– То вы не придумали ничего лучшего, как опутать страну сетью детских казарм?! – рявкнул Олещук и выстрелил ещё раз. Пуля пробила стену на расстоянии локтя от Георгины Матвеевны. Та посмотрела на пулевое отверстие и побледнела.
– Мы не могли поступить иначе. Подумай сам, Андрей. Чтобы снести всю советскую застройку и расселить людей в нормальные дома, в таунхаусы, в жилые кварталы, где прилично жить человеку, нам потребовалось бы шестьдесят лет. У нас же было только десять лет. Мы сами были в ужасе, когда поняли, что после запрета абортов нам придётся лишать миллионы детей нормального детства… Чтобы мировое сообщество не заклеймило нас как фашистов (подумать только – спасение собственного народа нынче приравнивается к фашизму!), мы вспомнили лучшие примеры из мировой истории, когда политикам приходилось идти на подобные меры. Мы разъясняли нашему народу, нашим соседям и партнёрам, что российская система почти ничем не отличается от британской программы «Белая Австралия», действовавшей в 1915–1970 годах, когда детей из Англии и Уэльса, где была высокая рождаемость, вывозили в Австралию, на другой конец света, без родителей и попечения. Да, это правда, это было у англосаксов, перед которыми справедливо преклоняется весь мир – и было всего полвека назад. Они старались не потерять Австралию, не допустить туда китайцев и вьетнамцев. И никто в мире никогда не называл эту программу британского правительства фашистской.
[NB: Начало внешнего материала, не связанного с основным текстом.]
-- ==== Sys2Proof/Syntax.lean ====
section
/-! DEFINITION. The instructions and events of the Varyen X8: one constructor for each row of
spec/opcode_table.json; the rows that only the outside raises come last. The encoded rows carry the fields of their slot word (R26 to R29);
the event rows carry what their rule says takes part in the event. -/

namespace Sys2Proof

/-- What a peer device asks over UALink (R84). -/
inductive PeerReq where
  /-- Read len bytes at a peer offset. -/
  | read (off len : Nat)
  /-- Write the bytes at a peer offset. -/
  | write (off : Nat) (data : List Byte)
  /-- An atomic function code of R205 on 4 or 8 bytes. -/
  | atom (off : Nat) (f : BitVec 4) (wide : Bool) (b : Word)
  /-- Compare and swap on 4 or 8 bytes (R206). -/
  | cas (off : Nat) (wide : Bool) (expect new : Word)
deriving DecidableEq, Repr

/-- The values a rank's strike request carries (R383). -/
structure StrikeDesc where
  op : Nat
  fmt : Nat
  red : Nat
  n : Nat
  root : Nat
  failed : Bool
deriving DecidableEq, Repr

/-- A firmware image in board flash (R404): its bytes, whether its signature verifies under the Wekor key of the boot ROM, and
its security version. -/
structure FirmwareImage where
  body : List Byte
  signed : Bool
  security : Nat
deriving DecidableEq, Repr

/-- A register reached by the row REGISTER_WRITE (R4). -/
inductive RegTarget where
  /-- Control register of a stream or of the task or core that holds it (R163). -/
  | ctl (core : CoreId) (sec : Bool) (reg : BitVec 12)
  /-- Control BAR register at a byte offset, written with 4 or 8 bytes (R80). -/
  | bar (off size : Nat)
deriving DecidableEq, Repr

/-- Where a soft error strikes (R366). -/
inductive SoftError where
  /-- An 8-byte word of HBM at an IA, or of a home's copy of a page (2^52 × (home + 1) above it); correctable or not. -/
  | hbm (word : Nat) (fatal : Bool)
  /-- A word of slice core at word offset; correctable or not. -/
  | slice (core : CoreId) (word : Nat) (fatal : Bool)
  /-- A scalar register of a stream. -/
  | scalar (core : CoreId) (sec : Bool) (r : BitVec 6)
  /-- A vector register. -/
  | vector (core : CoreId) (r : BitVec 6)
  /-- A predicate of a stream. -/
  | pred (core : CoreId) (sec : Bool) (n : BitVec 3)
  /-- A mask register. -/
  | mask (core : CoreId) (r : BitVec 3)
  /-- A stream register. -/
  | streamReg (core : CoreId) (n : BitVec 4)
  /-- A landing latch or a result in flight of a stream, by the number of the register, predicate or accumulator that the
  result names. -/
  | latch (core : CoreId) (sec : Bool) (r : BitVec 6)
  /-- A ring entry of a stream, by its place. -/
  | ring (core : CoreId) (sec : Bool) (place : BitVec 3)
  /-- An accumulator element: accumulator 0 to 4 and element number. -/
  | acc (core : CoreId) (n : BitVec 3) (elem : Nat) (fatal : Bool)
  /-- A plane sum of a cell: its value becomes the given one. -/
  | plane (core : CoreId) (cell : Nat) (value : BitVec 16)
deriving DecidableEq, Repr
– Может быть, британцы гнали сирот на войну? Может быть, Черчилль заставлял их смотреть фильмы и пить таблетки, разъедающие мозг? – свирепо спросил Олещук и вновь выстрелил. Пуля попала в косяк двери, закрывающей проход из лестничного пролёта на второй этаж.
– Я не знаю ответов на все вопросы. Но я действовала так, как мне подсказывала совесть, – облизав пересохшие губы, сказала Георгина Матвеевна и посмотрела налево. – Выходите, мальчики! Они не будут в вас стрелять. Они всего лишь хотят поговорить со мной, иначе давно бы убили.
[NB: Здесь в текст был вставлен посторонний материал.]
/-- The slot word of an instruction: its major, its fields and zeros in the reserved places (R26 to R36). -/
def encode (i : Instr) : Option SlotWord :=
  match i with
  | .nop => some (0#32)
  | .br p neg off => some (1#6 ++ p ++ BitVec.ofBool neg ++ off)
  | .call p neg off => some (2#6 ++ p ++ BitVec.ofBool neg ++ off)
  | .ret p neg => some (3#6 ++ p ++ BitVec.ofBool neg ++ 0#22)
  | .jind d a => some (4#6 ++ d ++ a ++ 0#14)
  | .loop level a dist => some (5#6 ++ level ++ a ++ dist)
  | .waitc ld st cp tl at_ => some (6#6 ++ ld ++ st ++ cp ++ tl ++ at_ ++ 0#1)
  | .waitt d a b clr => some (7#6 ++ d ++ a ++ b ++ 0#7 ++ BitVec.ofBool clr)
  | .waitany d a b clr => some (8#6 ++ d ++ a ++ b ++ 0#7 ++ BitVec.ofBool clr)
  | .pmode inter => some (9#6 ++ 0#25 ++ BitVec.ofBool inter)
  | .halt code => some (10#6 ++ 0#12 ++ code)
  | .phase d level => some (11#6 ++ d ++ 0#17 ++ level)
  | .rel scope => some (12#6 ++ 0#23 ++ scope)
  | .acq scope => some (13#6 ++ 0#23 ++ scope)
  | .waddr d a b n => some (14#6 ++ d ++ a ++ b ++ 0#2 ++ n)
  | .strtHdr d => some (15#6 ++ d ++ 0#20)
  | .strtReg d a => some (15#6 ++ d ++ a ++ 1#14)
  | .yieldCore d floor => some (16#6 ++ d ++ 0#14 ++ floor)
  | .domj d a off level => some (17#6 ++ d ++ a ++ 0#10 ++ BitVec.ofBool off ++ level)
  | .trap a code => some (18#6 ++ 0#6 ++ a ++ code)
  | .tret => some (19#6 ++ 0#26)
  | .rdctl d reg => some (20#6 ++ d ++ 0#8 ++ reg)
  | .wrctl a reg => some (21#6 ++ 0#6 ++ a ++ 0#2 ++ reg)
  | .range d a b w r t => some (22#6 ++ d ++ a ++ b ++ 0#5 ++ BitVec.ofBool w ++ BitVec.ofBool r ++ BitVec.ofBool t)
  | .swprep d a b => some (23#6 ++ d ++ a ++ b ++ 0#8)
  | .swap d => some (24#6 ++ d ++ 0#20)
  | .chkpt d level => some (25#6 ++ d ++ 0#17 ++ level)
  | .add d a b sat w => some (1#6 ++ d ++ a ++ b ++ 0#6 ++ BitVec.ofBool sat ++ BitVec.ofBool w)
  | .sub d a b sat w => some (2#6 ++ d ++ a ++ b ++ 0#6 ++ BitVec.ofBool sat ++ BitVec.ofBool w)
  | .addi d a imm => some (3#6 ++ d ++ a ++ imm)
  | .mul d a b w => some (4#6 ++ d ++ a ++ b ++ 0#7 ++ BitVec.ofBool w)
  | .mulh d a b f => some (5#6 ++ d ++ a ++ b ++ 0#6 ++ f)
  | .and d a b => some (6#6 ++ d ++ a ++ b ++ 0#8)
  | .or d a b => some (7#6 ++ d ++ a ++ b ++ 0#8)
  | .xor d a b => some (8#6 ++ d ++ a ++ b ++ 0#8)
  | .andn d a b => some (9#6 ++ d ++ a ++ b ++ 0#8)
  | .shl d a b w => some (10#6 ++ d ++ a ++ b ++ 0#7 ++ BitVec.ofBool w)
  | .shr d a b w => some (11#6 ++ d ++ a ++ b ++ 0#7 ++ BitVec.ofBool w)
  | .sar d a b w => some (12#6 ++ d ++ a ++ b ++ 0#7 ++ BitVec.ofBool w)
  | .shi d a w k n => some (13#6 ++ d ++ a ++ 0#5 ++ BitVec.ofBool w ++ k ++ n)
  | .clz d a w => some (14#6 ++ d ++ a ++ 0#13 ++ BitVec.ofBool w)
  | .popc d a w => some (15#6 ++ d ++ a ++ 0#13 ++ BitVec.ofBool w)
  | .min d a b => some (16#6 ++ d ++ a ++ b ++ 0#8)
  | .max d a b => some (17#6 ++ d ++ a ++ b ++ 0#8)
  | .minu d a b => some (18#6 ++ d ++ a ++ b ++ 0#8)
  | .maxu d a b => some (19#6 ++ d ++ a ++ b ++ 0#8)
  | .cmp p cond a b w => some (20#6 ++ p ++ cond ++ a ++ b ++ 0#6 ++ BitVec.ofBool w)
  | .cmpi p cond a imm => some (21#6 ++ p ++ cond ++ a ++ imm)
  | .sSel d a b neg n => some (22#6 ++ d ++ a ++ b ++ 0#4 ++ BitVec.ofBool neg ++ n)
  | .movi d imm => some (23#6 ++ d ++ imm)
  | .movhi d q chunk => some (24#6 ++ d ++ 0#2 ++ q ++ chunk)
  | .lea d a b sh => some (25#6 ++ d ++ a ++ b ++ 0#5 ++ sh)
  | .bfx d a s w pos => some (26#6 ++ d ++ a ++ 0#1 ++ BitVec.ofBool s ++ w ++ pos)
  | .bfi d a w pos => some (27#6 ++ d ++ a ++ 0#2 ++ w ++ pos)
  | .plog p op na a nb b => some (28#6 ++ p ++ op ++ 0#2 ++ BitVec.ofBool na ++ a ++ 0#2 ++ BitVec.ofBool nb ++ b ++ 0#7)
  | .pmovSet p a => some (29#6 ++ p ++ 0#4 ++ a ++ 0#13)
  | .pmovPack b => some (29#6 ++ 0#13 ++ b ++ 1#7)
  | .pmovUnpk a => some (29#6 ++ 0#7 ++ a ++ 2#13)
  | .chks a b => some (30#6 ++ 0#6 ++ a ++ b ++ 0#8)
  | .rdsys d sel => some (31#6 ++ d ++ 0#6 ++ sel)
  | .tfirst d a clr => some (32#6 ++ d ++ a ++ 0#13 ++ BitVec.ofBool clr)
  | .stset a w n => some (33#6 ++ 0#6 ++ a ++ 0#7 ++ w ++ n)
  | .stget d w n => some (34#6 ++ d ++ 0#13 ++ w ++ n)
  | .ld d base cls sz off => some (1#6 ++ d ++ base ++ cls ++ sz ++ off)
  | .st d base cls sz off => some (2#6 ++ d ++ base ++ cls ++ sz ++ off)
  | .ldv d base cls m sz off => some (3#6 ++ d ++ base ++ cls ++ m ++ sz ++ off)
  | .stv d base cls m sz off => some (4#6 ++ d ++ base ++ cls ++ m ++ sz ++ off)
  | .ldvs d base cls m sz k => some (5#6 ++ d ++ base ++ cls ++ m ++ sz ++ k)
  | .stvs d base cls m sz k => some (6#6 ++ d ++ base ++ cls ++ m ++ sz ++ k)
  | .ldg d base cls sz off => some (7#6 ++ d ++ base ++ cls ++ sz ++ off)
  | .stg d base cls sz off => some (8#6 ++ d ++ base ++ cls ++ sz ++ off)
  | .stnt d base cls sz off => some (9#6 ++ d ++ base ++ cls ++ sz ++ off)
  | .atom d a b f scope w => some (10#6 ++ d ++ a ++ b ++ f ++ scope ++ BitVec.ofBool w)
  | .cas d a b scope w => some (11#6 ++ d ++ a ++ b ++ 0#4 ++ scope ++ BitVec.ofBool w)
  | .pgreq d a b wr => some (12#6 ++ d ++ a ++ b ++ 0#3 ++ BitVec.ofBool wr ++ 0#4)
  | .fadd d a b m t => some (1#6 ++ d ++ a ++ b ++ m ++ 0#2 ++ BitVec.ofBool t)
  | .fsub d a b m t => some (2#6 ++ d ++ a ++ b ++ m ++ 0#2 ++ BitVec.ofBool t)
  | .fmul d a b m t => some (3#6 ++ d ++ a ++ b ++ m ++ 0#2 ++ BitVec.ofBool t)
  | .fma d a b c t => some (4#6 ++ d ++ a ++ b ++ c ++ BitVec.ofBool t)
  | .fms d a b c t => some (5#6 ++ d ++ a ++ b ++ c ++ BitVec.ofBool t)
  | .fnma d a b c t => some (6#6 ++ d ++ a ++ b ++ c ++ BitVec.ofBool t)
  | .fmin d a b m num t => some (7#6 ++ d ++ a ++ b ++ m ++ 0#1 ++ BitVec.ofBool num ++ BitVec.ofBool t)
  | .fmax d a b m num t => some (8#6 ++ d ++ a ++ b ++ m ++ 0#1 ++ BitVec.ofBool num ++ BitVec.ofBool t)
  | .fabs d a t m => some (9#6 ++ d ++ a ++ 0#4 ++ BitVec.ofBool t ++ 0#3 ++ m ++ 0#2)
  | .fneg d a t m => some (10#6 ++ d ++ a ++ 0#4 ++ BitVec.ofBool t ++ 0#3 ++ m ++ 0#2)
  | .fcmp cond k a b m t => some (11#6 ++ cond ++ k ++ a ++ b ++ m ++ 0#2 ++ BitVec.ofBool t)
  | .fclass d a t m => some (12#6 ++ d ++ a ++ 0#4 ++ BitVec.ofBool t ++ 0#3 ++ m ++ 0#2)
  | .fscl d a b m t => some (13#6 ++ d ++ a ++ b ++ m ++ 0#2 ++ BitVec.ofBool t)
  | .iadd d a b m sat w => some (14#6 ++ d ++ a ++ b ++ m ++ BitVec.ofBool sat ++ w)
  | .isub d a b m sat w => some (15#6 ++ d ++ a ++ b ++ m ++ BitVec.ofBool sat ++ w)
  | .imul d a b m hi w => some (16#6 ++ d ++ a ++ b ++ m ++ BitVec.ofBool hi ++ w)
  | .imad d a b c w => some (17#6 ++ d ++ a ++ b ++ c ++ BitVec.ofBool w)
  | .iand d a b m w => some (18#6 ++ d ++ a ++ b ++ m ++ 0#1 ++ w)
  | .ior d a b m w => some (19#6 ++ d ++ a ++ b ++ m ++ 0#1 ++ w)
  | .ixor d a b m w => some (20#6 ++ d ++ a ++ b ++ m ++ 0#1 ++ w)
  | .ishl d a b m w => some (21#6 ++ d ++ a ++ b ++ m ++ 0#1 ++ w)
  | .ishr d a b m w => some (22#6 ++ d ++ a ++ b ++ m ++ 0#1 ++ w)
  | .isar d a b m w => some (23#6 ++ d ++ a ++ b ++ m ++ 0#1 ++ w)
  | .imin d a b m u w => some (24#6 ++ d ++ a ++ b ++ m ++ BitVec.ofBool u ++ w)
  | .imax d a b m u w => some (25#6 ++ d ++ a ++ b ++ m ++ BitVec.ofBool u ++ w)
  | .icmp cond k a b m w => some (26#6 ++ cond ++ k ++ a ++ b ++ m ++ 0#1 ++ w)
  | .vSel d a b m w => some (27#6 ++ d ++ a ++ b ++ m ++ 0#1 ++ w)
  | .mov d a f m => some (28#6 ++ d ++ a ++ f ++ 0#3 ++ m ++ 0#2)
  | .bcast d s w => some (29#6 ++ d ++ s ++ 0#12 ++ w)
  | .vimm d w imm => some (30#6 ++ d ++ 0#4 ++ w ++ imm)
  | .cvt d a f r x dir => some (31#6 ++ d ++ a ++ f ++ r ++ 0#2 ++ BitVec.ofBool x ++ dir)
  | .mxqScale d a m => some (32#6 ++ d ++ a ++ 48#8 ++ m ++ 0#2)
  | .mxqElem d a r m => some (32#6 ++ d ++ a ++ 6#5 ++ r ++ m ++ 1#2)
  | .xpnd d a f m h => some (33#6 ++ d ++ a ++ f ++ 0#3 ++ m ++ 0#1 ++ BitVec.ofBool h)
  | .pack d a b m f => some (34#6 ++ d ++ a ++ b ++ m ++ 0#1 ++ f)
  | .unpk d a f m h => some (35#6 ++ d ++ a ++ f ++ 0#3 ++ m ++ 0#1 ++ BitVec.ofBool h)
  | .rcp d a t r m => some (36#6 ++ d ++ a ++ 0#4 ++ BitVec.ofBool t ++ r ++ m ++ 0#2)
  | .rsq d a t r m => some (37#6 ++ d ++ a ++ 0#4 ++ BitVec.ofBool t ++ r ++ m ++ 0#2)
  | .exp2 d a t r m => some (38#6 ++ d ++ a ++ 0#4 ++ BitVec.ofBool t ++ r ++ m ++ 0#2)
  | .log2 d a t r m => some (39#6 ++ d ++ a ++ 0#4 ++ BitVec.ofBool t ++ r ++ m ++ 0#2)
  | .sigm d a t r m => some (40#6 ++ d ++ a ++ 0#4 ++ BitVec.ofBool t ++ r ++ m ++ 0#2)
  | .tanh d a t r m => some (41#6 ++ d ++ a ++ 0#4 ++ BitVec.ofBool t ++ r ++ m ++ 0#2)
  | .xcl d a k x => some (42#6 ++ d ++ a ++ 0#6 ++ k ++ 0#3 ++ x)
  | .perm d a k w x => some (43#6 ++ d ++ a ++ 0#3 ++ k ++ w ++ x)
  | .red d a f r m g => some (44#6 ++ d ++ a ++ f ++ r ++ m ++ g)
  | .accrd d s off n => some (45#6 ++ d ++ s ++ off ++ n)
  | .accwr v s off n => some (46#6 ++ v ++ s ++ off ++ n)
  | .rngv d f m => some (47#6 ++ d ++ 0#7 ++ f ++ 0#3 ++ m ++ 0#2)
  | .msk k a b f => some (48#6 ++ 0#3 ++ k ++ a ++ b ++ 0#3 ++ f)
  | .vext d s w i => some (49#6 ++ d ++ s ++ 0#2 ++ w ++ i)
  | .chkv a b m w => some (50#6 ++ 0#6 ++ a ++ b ++ m ++ 0#1 ++ w)
  | .modmul d a b c h => some (51#6 ++ d ++ a ++ b ++ c ++ BitVec.ofBool h)
  | .resf d a f m h => some (52#6 ++ d ++ a ++ f ++ 0#3 ++ m ++ 0#1 ++ BitVec.ofBool h)
  | .resx d a m deg => some (53#6 ++ d ++ a ++ 88#8 ++ m ++ 0#1 ++ BitVec.ofBool deg)
  | .slc d s n v => some (54#6 ++ d ++ s ++ 0#6 ++ n ++ v)
  | .mma acc a b s f g adv z => some (1#6 ++ acc ++ a ++ b ++ s ++ f ++ 0#1 ++ BitVec.ofBool g ++ BitVec.ofBool adv ++ 0#1 ++ BitVec.ofBool z)
  | .mmaHold acc a s f g adv z => some (1#6 ++ acc ++ a ++ 0#4 ++ s ++ f ++ 0#1 ++ BitVec.ofBool g ++ BitVec.ofBool adv ++ 1#1 ++ BitVec.ofBool z)
  | .mmz b s f g adv => some (2#6 ++ 0#6 ++ b ++ s ++ f ++ 0#1 ++ BitVec.ofBool g ++ BitVec.ofBool adv ++ 0#2)
  | .mholdRel => some (3#6 ++ 0#26)
  | .mholdChk d => some (3#6 ++ d ++ 1#20)
  | .morgAdv => some (4#6 ++ 0#26)
  | .morgRd d => some (4#6 ++ d ++ 1#20)
  | .mgang d cfg => some (5#6 ++ d ++ 0#18 ++ cfg)
  | .mdrn t a r ovx adv clr f n => some (6#6 ++ 0#2 ++ t ++ a ++ 0#3 ++ r ++ BitVec.ofBool ovx ++ BitVec.ofBool adv ++ BitVec.ofBool clr ++ f ++ n)
  | .mstat d clr sel => some (7#6 ++ d ++ 0#6 ++ BitVec.ofBool clr ++ 0#12 ++ BitVec.ofBool sel)
  | .mmi a b s f g adv z => some (8#6 ++ 0#2 ++ a ++ b ++ s ++ f ++ 0#1 ++ BitVec.ofBool g ++ BitVec.ofBool adv ++ 0#1 ++ BitVec.ofBool z)
  | .rnsx z sh n => some (9#6 ++ 0#15 ++ BitVec.ofBool z ++ sh ++ n)
  | .rnschk => some (10#6 ++ 0#26)
  | .rnsdeg p g => some (11#6 ++ 0#21 ++ p ++ BitVec.ofBool g)
  | .xdot a b s f g adv z => some (12#6 ++ 0#2 ++ a ++ b ++ s ++ f ++ 0#1 ++ BitVec.ofBool g ++ BitVec.ofBool adv ++ 0#1 ++ BitVec.ofBool z)
  | .xfin t a adv clr => some (13#6 ++ 0#2 ++ t ++ a ++ 0#12 ++ BitVec.ofBool adv ++ BitVec.ofBool clr)
  | .cpy t s z span nt cls => some (1#6 ++ t ++ s ++ 0#3 ++ BitVec.ofBool z ++ BitVec.ofBool span ++ BitVec.ofBool nt ++ cls ++ 0#5)
  | .cpyd t s slot span nt cls => some (2#6 ++ t ++ s ++ slot ++ BitVec.ofBool span ++ BitVec.ofBool nt ++ cls ++ 0#5)
  | .cpys t s e span nt cls => some (3#6 ++ t ++ s ++ 0#2 ++ e ++ BitVec.ofBool span ++ BitVec.ofBool nt ++ cls ++ 0#5)
  | .ctab t s slot cls => some (4#6 ++ t ++ s ++ 0#2 ++ slot ++ cls ++ 0#5)
  | .ewr e a imm => some (5#6 ++ 0#2 ++ e ++ a ++ imm)
  | .ego t => some (6#6 ++ t ++ 0#20)
  | .tclr d a => some (7#6 ++ d ++ a ++ 0#14)
  | .colj t s span nt op cls => some (8#6 ++ t ++ s ++ 0#1 ++ BitVec.ofBool span ++ BitVec.ofBool nt ++ op ++ cls ++ 0#5)
  | .canj d tag => some (9#6 ++ d ++ 0#14 ++ tag)
  | .waitTimeout .. => none
  | .phaseArrival .. => none
  | .phaseBoundaryComplete .. => none
  | .waddrWake .. => none
  | .waddrPoll .. => none
  | .waddrTimeout .. => none
  | .yieldAnswer .. => none
  | .swprepStagingEnd .. => none
  | .checkpointCopyDone .. => none
  | .pageRequestSettled .. => none
  | .xdotDrainStart .. => none
  | .canjAnswer .. => none
  | .resultLanding .. => none
  | .mergeWaitLimit .. => none
  | .deferredTrapTake .. => none
  | .taskEnd .. => none
  | .loadDataReturn .. => none
  | .storeApplied .. => none
  | .atomicPerformed .. => none
  | .residencyAnswer .. => none
  | .poolRefill .. => none
  | .shareUnmap .. => none
  | .replicaInvalidationAck .. => none
  | .replicaFence .. => none
  | .hbmPatrolRead .. => none
  | .hbmRefreshScrub .. => none
  | .slicePatrolRead .. => none
  | .sliceWordWriteback .. => none
  | .remoteSliceRequest .. => none
  | .remoteRequestGrant .. => none
  | .peerAccessRequest .. => none
  | .jobStart .. => none
  | .jobComplete .. => none
  | .feedStep .. => none
  | .gangRendezvous .. => none
  | .tileOperationComplete .. => none
  | .drainComplete .. => none
  | .shadowReport .. => none
  | .strikeRequest .. => none
  | .strikeGo .. => none
  | .collectiveStart .. => none
  | .strikeCancel .. => none
  | .rankUnreachable .. => none
  | .strikeRequestRetry .. => none
  | .strikerTakeover .. => none
  | .taskPlace .. => none
  | .contextStage .. => none
  | .schedulerSwap .. => none
  | .cubeSwapDrainEnd .. => none
  | .spillComplete .. => none
  | .saveAreaFault .. => none
  | .spillRestart .. => none
  | .heldContextSwapIn .. => none
  | .sliceTransferEnd .. => none
  | .taskRetire .. => none
  | .rollback .. => none
  | .groupRollback .. => none
  | .dieRetire .. => none
  | .reservationTick => none
  | .budgetTick => none
  | .powerLeaseExpiry => none
  | .regulatorEvaluate .. => none
  | .thermalTripTimeout .. => none
  | .powerBudgetMessage .. => none
  | .doorbellWrite .. => none
  | .wakeComplete => none
  | .packetConsume .. => none
  | .packetPoll .. => none
  | .invokePacket .. => none
  | .loadSlotPacket .. => none
  | .loadSlotComplete .. => none
  | .unloadSlotPacket .. => none
  | .unloadSlotComplete .. => none
  | .copyPacket .. => none
  | .signalPacket .. => none
  | .waitPacket .. => none
  | .waitPacketMet .. => none
  | .waitPacketTimeout .. => none
  | .groupForm .. => none
  | .groupGrant .. => none
  | .groupReopen .. => none
  | .groupRelease .. => none
  | .groupAgreement .. => none
  | .groupAgreementTimeout .. => none
  | .groupReleaseComplete .. => none
  | .firmwareLockstepMismatch => none
  | .firmwareRestartEnd => none
  | .workerFault .. => none
  | .queuesOpen => none
  | .functionLevelReset => none
  | .powerOnReset => none
  | .bringUpStepEnd .. => none
  | .recoveryImageLoad .. => none
  | .attestationRequest .. => none
  | .hostMemoryWrite .. => none
  | .hostMemoryRead .. => none
  | .hostSnoopResponse .. => none
  | .hostLinkDown => none
  | .hostCompletionTimeout .. => none
  | .peerAccessTimeout .. => none
  | .ualinkPortUp .. => none
  | .ualinkPortDown .. => none
  | .ualinkIdMismatch .. => none
  | .ualinkTrainingTimeout .. => none
  | .d2dParityError .. => none
  | .d2dLinkFailed .. => none
  | .seedWrite .. => none
  | .tagsWrite .. => none
  | .cperrClear .. => none
  | .rnsstatWrite .. => none
  | .rnsModeWrite .. => none
  | .windowWrite .. => none
  | .chkWrite .. => none
  | .spdiagWrite .. => none
  | .rinjWrite .. => none
  | .statWrite .. => none
  | .registerWrite .. => none
  | .illegalEncoding .. => none
  | .instructionFetchFault .. => none
  | .powerGateEntry => none
  | .hostLinkStateChange .. => none
  | .linkReplay .. => none
  | .softError .. => none
  | .replicaPlace .. => none
  | .hostWindowFlushComplete .. => none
Трое охранников, дрожа и опасливо озираясь, выбрались из укрытий и встали за спину Георгины Матвеевны.
– Да неужели? – поднял брови Олещук и вскинул автомат. Я и ещё один автоматчик последовали его примеру.
Грянули выстрелы. Одного из охранников мы уложили наповал. Двое других прыгнули в стороны, но Андрей тут же метким выстрелом добил второго. Третий, раненый, с воем скрылся где-то в коридоре. Пуля также задела Георгину Матвеевну – ей оторвало мочку левого уха, и из раны потекла кровь. Достав носовой платок, Георгина Матвеевна прижала его к ране и с затравленным видом стала отступать в левую половину коридора.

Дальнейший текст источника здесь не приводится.